Em 2012, o STF também acrescentou às exceções os casos de gravidez de feto anencefálico, quando julgou a Arguição de Descumprimento de Preceito Fundamental (ADPF) 54.
Atualmente, o Código Penal não estabelece nenhum limite de idade gestacional para a realização do aborto nos casos permitidos. A principal mudança proposta pelo PL 1904 é a de, justamente, estabelecer que o aborto só seria permitido, mesmo em caso de estupro, até a 22ª semana da gestação.
As publicações que alegam que o PL não iria interferir no direito de uma mulher estuprada realizar o aborto, portanto, estão equivocadas “em diversos pontos”, segundo Costa. “Aborto não está previsto na Constituição. Os casos citados estão no Código Penal ou foram incluídos pelo STF (anencefalia)”.
Qual a diferença entre algo previsto pela Constituição ou pelo Código Penal?
“A Constituição é hierarquicamente superior ao Código Penal em termos normativos. Por isso, se as regras relativas ao aborto estivessem na Constituição, o Código Penal e toda a legislação teriam a obrigação de seguir a mesma linha e qualquer alteração apenas poderia ser feita na própria Constituição, que tem procedimento mais complexo de alteração”, resumiu a doutora em Direito Penal.
O PL 1904 pode afetar o direito ao aborto em casos de estupro?
No entendimento das especialistas consultadas, sim. Como essa situação está, atualmente, autorizada pelo Código Penal, e o PL propõe modificar a redação do Código para estabelecer um limite de idade gestacional, Adriana Ancona de Faria entende que a proposta altera as situações de aborto legal previstas em lei:
“O PL 1904 (...) vem claramente dizer que é proibido qualquer interrupção da gravidez, que é proibido o aborto, mesmo o aborto de uma gravidez decorrente de estupro [em gestações acima de 22 semanas]. Então ele [o PL 1904] altera completamente o que está previsto no Código Penal”.
A doutora em Direito Constitucional ressalta que o impacto desse PL também precisa ser entendido diante da realidade brasileira: “O que a realidade mostra é que a maior parte das pessoas que sofrem estupro sofrem dentro de casa, em idade tenra”.

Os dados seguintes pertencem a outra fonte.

-- ==== Sys2Proof/Machine/EdgeDetector.lean ====
section
/-! DEFINITION. The commands of the edge detector: SETPH (R115) and RDBITS (R117). Acceptance is R202;
a refused command sets `cmd_err` and the tick goes on as for NOP. -/

namespace Sys2Proof.Machine

/-- R115: `phase <- p`, accepted only in ST_IDLE. -/
def execSetph (p : Bool) (s : State) : Host.Outcome State Fault Refusal :=
  if s.regs.status = .idle then .next (s.withRegs { s.regs with phase := p })
  else .next s.refuseCommand

/-- R117, the command tick of RDBITS c. -/
def Regs.beginRaw (c : BitVec 5) (r : Regs) : Regs :=
  let r1 := { r.clearFirstTs with rawCnt := c, need := c, shreg := 0 }
  if c = 0 then { r1 with rawStatus := .ok } else { r1 with rawStatus := .none, status := .raw }

/-- R117: accepted only in ST_IDLE with c <= 16. -/
def State.readBitsCommand (c : BitVec 5) (s : State) : State :=
  if s.regs.status = .idle ∧ c.toNat ≤ Config.maxCount then s.withRegs (s.regs.beginRaw c)
  else s.refuseCommand

/-- RDBITS c, counts 0 to 15. -/
def execRdbits (c : BitVec 5) (s : State) : Host.Outcome State Fault Refusal :=
  .next (s.readBitsCommand c)

/-- RDBITS 16. -/
def execRdbits16 (s : State) : Host.Outcome State Fault Refusal :=
  .next (s.readBitsCommand 16)

end Sys2Proof.Machine
end

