-- ==== Sys2Proof/Laws/Operands.lean ====
section
/-! SUPPORT. Shifting bits in, most significant first, on numbers (R82, R143). -/

namespace Sys2Proof.Machine

/-- One bit more on the right: `2 * v + b` modulo the width. -/
theorem shiftLeft_or_bit {n : Nat} (v : BitVec n) (b : Bool) :
    (v <<< 1) ||| (BitVec.ofBool b).setWidth n = BitVec.ofNat n (2 * v.toNat + b.toNat) := by
  rcases Nat.eq_zero_or_pos n with rfl | hn
  · exact Subsingleton.elim _ _
  have h1 : (v <<< 1) ||| (BitVec.ofBool b).setWidth n = (v <<< 1) + (BitVec.ofBool b).setWidth n := by
    refine (BitVec.add_eq_or_of_and_eq_zero _ _ ?_).symm
    ext i hi
    cases i <;> simp
  rw [h1]
  apply BitVec.eq_of_toNat_eq
  have hb : b.toNat < 2 ^ n :=
    Nat.lt_of_lt_of_le (Nat.lt_succ_of_le (Bool.toNat_le b)) (by simpa using Nat.pow_le_pow_right (n := 2) (by decide) hn)
  simp only [BitVec.toNat_add, BitVec.toNat_shiftLeft, BitVec.toNat_setWidth, BitVec.toNat_ofBool,
    BitVec.toNat_ofNat, Nat.shiftLeft_eq, pow_one]
  rw [Nat.mod_eq_of_lt hb, Nat.mul_comm v.toNat 2, Nat.mod_add_mod]

theorem shiftIn_eq_ofNat (v : BitVec 16) (b : Bool) :
    shiftIn v b = BitVec.ofNat 16 (2 * v.toNat + b.toNat) := shiftLeft_or_bit v b

/-- Packing is the number the bits form, modulo the width. -/
theorem packMsbFirst_eq_ofNat (n : Nat) (bits : List Bool) :
    packMsbFirst n bits = BitVec.ofNat n (bits.foldl (fun v b => 2 * v + b.toNat) 0) := by
  suffices h : ∀ (v : BitVec n) (k : Nat), v = BitVec.ofNat n k →
      bits.foldl (fun (v : BitVec n) b => (v <<< 1) ||| (BitVec.ofBool b).setWidth n) v
        = BitVec.ofNat n (bits.foldl (fun v b => 2 * v + b.toNat) k) from h 0 0 rfl
  induction bits with
  | nil => intro v k h; exact h
  | cons b bs ih =>
    intro v k h
    refine ih _ _ ?_
    dsimp only
    rw [shiftLeft_or_bit, h]
    apply BitVec.eq_of_toNat_eq
    simp [Nat.add_mod, Nat.mul_mod]

/-- Shifting bits into `shreg` one by one is shifting their number in. -/
theorem foldl_shiftIn (bits : List Bool) (v : BitVec 16) :
    bits.foldl shiftIn v = BitVec.ofNat 16 (bits.foldl (fun n b => 2 * n + b.toNat) v.toNat) := by
  suffices h : ∀ (v : BitVec 16) (k : Nat), v = BitVec.ofNat 16 k →
      bits.foldl shiftIn v = BitVec.ofNat 16 (bits.foldl (fun n b => 2 * n + b.toNat) k) from
    h v v.toNat (by simp)
  induction bits with
  | nil => intro v k h; exact h
  | cons b bs ih =>
    intro v k h
    refine ih _ _ ?_
    dsimp only
    rw [shiftIn_eq_ofNat, h]
    apply BitVec.eq_of_toNat_eq
    simp [Nat.add_mod, Nat.mul_mod]

@[simp] theorem bitsMsbFirst_length {n : Nat} (v : BitVec n) : (bitsMsbFirst v).length = n := by
  simp [bitsMsbFirst]

@[simp] theorem bodyBits_length (op : BitVec 2) (phy reg : BitVec 5) (ta : BitVec 2)
    (data : BitVec 16) : (bodyBits op phy reg ta data).length = 32 := by
  simp [bodyBits]

end Sys2Proof.Machine
end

A afirmação de Ancona de Faria é corroborada por dados de 2022 publicados no Anuário Brasileiro de Segurança Pública, que revelou que mais de 60% das vítimas de estupro no Brasil nesse ano tinham menos de 14 anos. Instituições e pesquisadores contrários à aprovação do PL argumentam que essas vítimas demoram a descobrir a gravidez, o que leva à interrupção de gestações mais avançadas (1, 2).
Segundo profissionais ouvidos em um texto publicado pelo jornal Folha de S. Paulo, os abortos realizados em gestações com mais de 22 semanas representam até um terço das interrupções realizadas de forma legal no país.